### Task requirements
Up to and including the line containing "if 2 ^ 20 ≤ m.slot then mirrorBack", set down each line of the entries below exactly, starting from the first, and leave out the rest.

(Data excerpts)

/-- A restored copy is in place: the entry names the frame, SEEDED 0, and the granules are free (R205). A COLD_FLUSH handled while the
copy was under way moves the plot out again (04 R106). A plot that was offered before its spill is not offered again (07 R193; DESIGN CHOICE,
log entry 62). -/
def restoreDone (m : Move) (s : State) : State :=
  let s := onMoves (fun ms => ms.erase m) s
  let s := progressNow s
  let s := match m.run with | some run => freeRun run (coldCharge m.handle run.tier m.bytes s) | none => s
  if m.dead then dropRef m.frame s
  else
    let b := match s.tab m.slot with | some r => (s.slot r.model).poolBase | none => 0
    let s := setEnt m.slot m.plot (fun _ => ⟨m.frame, (m.frame - b) % 12, 0, false, 0⟩) s
    if 2 ^ 20 ≤ m.slot then mirrorBack m.handle m.plot s else
    let s := if s.flushing m.handle && (s.req m.slot).any (fun r => r.state = .paused) then pumpMoves (queueSpill m.slot .flush s) else s
    restoreEnd m.slot (s.onReq m.slot (fun r => { r with restore := r.restore.map (fun x => { x with left := x.left.erase m.plot }) }))

/-- The restore of a request keeps the copies below plot `j` alone: a replay starts there (R206). -/
def restoreCut (slot j : Nat) (s : State) : State :=
  let late := (movesOf slot s).filter (fun x => x.cls = .restore && decide (j ≤ x.plot))
  let s := each late (fun x s => dropRef x.frame (onMoves (fun ms => ms.erase x) s)) s
  let s := cutTable slot j s
  restoreEnd slot (s.onReq slot (fun r => { r with restore := r.restore.map (fun x =>
    { x with left := x.left.filter (fun i => decide (i < j)), replay := some j }) }))

/-- A copy that cannot be read: a replay from the lowest such plot (R206). A follower keeps the frame without its contents and
answers the next roll call with INTACT clear (13 R351). -/
def restoreFail (m : Move) (s : State) : State :=
  if m.dead then
    let s := dropRef m.frame (onMoves (fun ms => ms.erase m) s)
    match m.run with | some run => freeRun run s | none => s
  else if 2 ^ 20 ≤ m.slot then
    let s := onMoves (fun ms => ms.erase m) { s with teth := { s.teth with intact := false } }
    let s := match m.run with | some run => freeRun run s | none => s
    let b := (s.slot s.teth.model.toNat).poolBase
    mirrorBack m.handle m.plot (setEnt m.slot m.plot (fun _ => ⟨m.frame, (m.frame - b) % 12, 0, false, 0⟩) s)
  else restoreCut m.slot m.plot s

/-- The copy of a plot table is refused or poisoned. One that was to leave stack memory stays there, as where neither tier has room (R202,
R203); without one that was to come back the restore finds no copy, and the request replays from its first position (R206). The
spec says neither of a table (DESIGN CHOICE, log entry 62). -/
def tableFail (h : U32) (back : Bool) (s : State) : State :=
  match s.reqH h with
  | none => s
  | some r =>
    if back then (match r.restore with
      | some x => if x.running && !x.done then restoreCut (hSlot h) 0 s else s
      | none => s)
    else match r.tableCold with
      | some run =>
        let block := blockBytes r.table.length
        (freeRun run s).onReqH h (fun r => { r with tableCold := none, tableRoot := Config.tableAddr (hSlot h) block, tableBlock := block })
      | none => s

/-- Start the restores whose wait is over, in the order of their RESUME, EXTEND or pre-emption (07 R205). -/
def startRestores : Nat → State → State
  | 0, s => s
  | n + 1, s =>
    let waiting := sortBy (fun (a b : Req) => decide (a.heldSeq < b.heldSeq))
      ((s.reqs.map (fun e => e.2)).filter (fun r => match r.restore with | some x => !x.running | none => false))
    match waiting.find? (fun r => restoreFree s (hSlot r.handle) r) with
    | some r => startRestores n (startRestore (hSlot r.handle) s)
    | none => s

### Written reply
/-- A restored copy is in place: the entry names the frame, SEEDED 0, and the granules are free (R205). A COLD_FLUSH handled while the
copy was under way moves the plot out again (04 R106). A plot that was offered before its spill is not offered again (07 R193; DESIGN CHOICE,
log entry 62). -/
def restoreDone (m : Move) (s : State) : State :=
  let s := onMoves (fun ms => ms.erase m) s
  let s := progressNow s
  let s := match m.run with | some run => freeRun run (coldCharge m.handle run.tier m.bytes s) | none => s
  if m.dead then dropRef m.frame s
  else
    let b := match s.tab m.slot with | some r => (s.slot r.model).poolBase | none => 0
    let s := setEnt m.slot m.plot (fun _ => ⟨m.frame, (m.frame - b) % 12, 0, false, 0⟩) s
    if 2 ^ 20 ≤ m.slot then mirrorBack m.handle m.plot s else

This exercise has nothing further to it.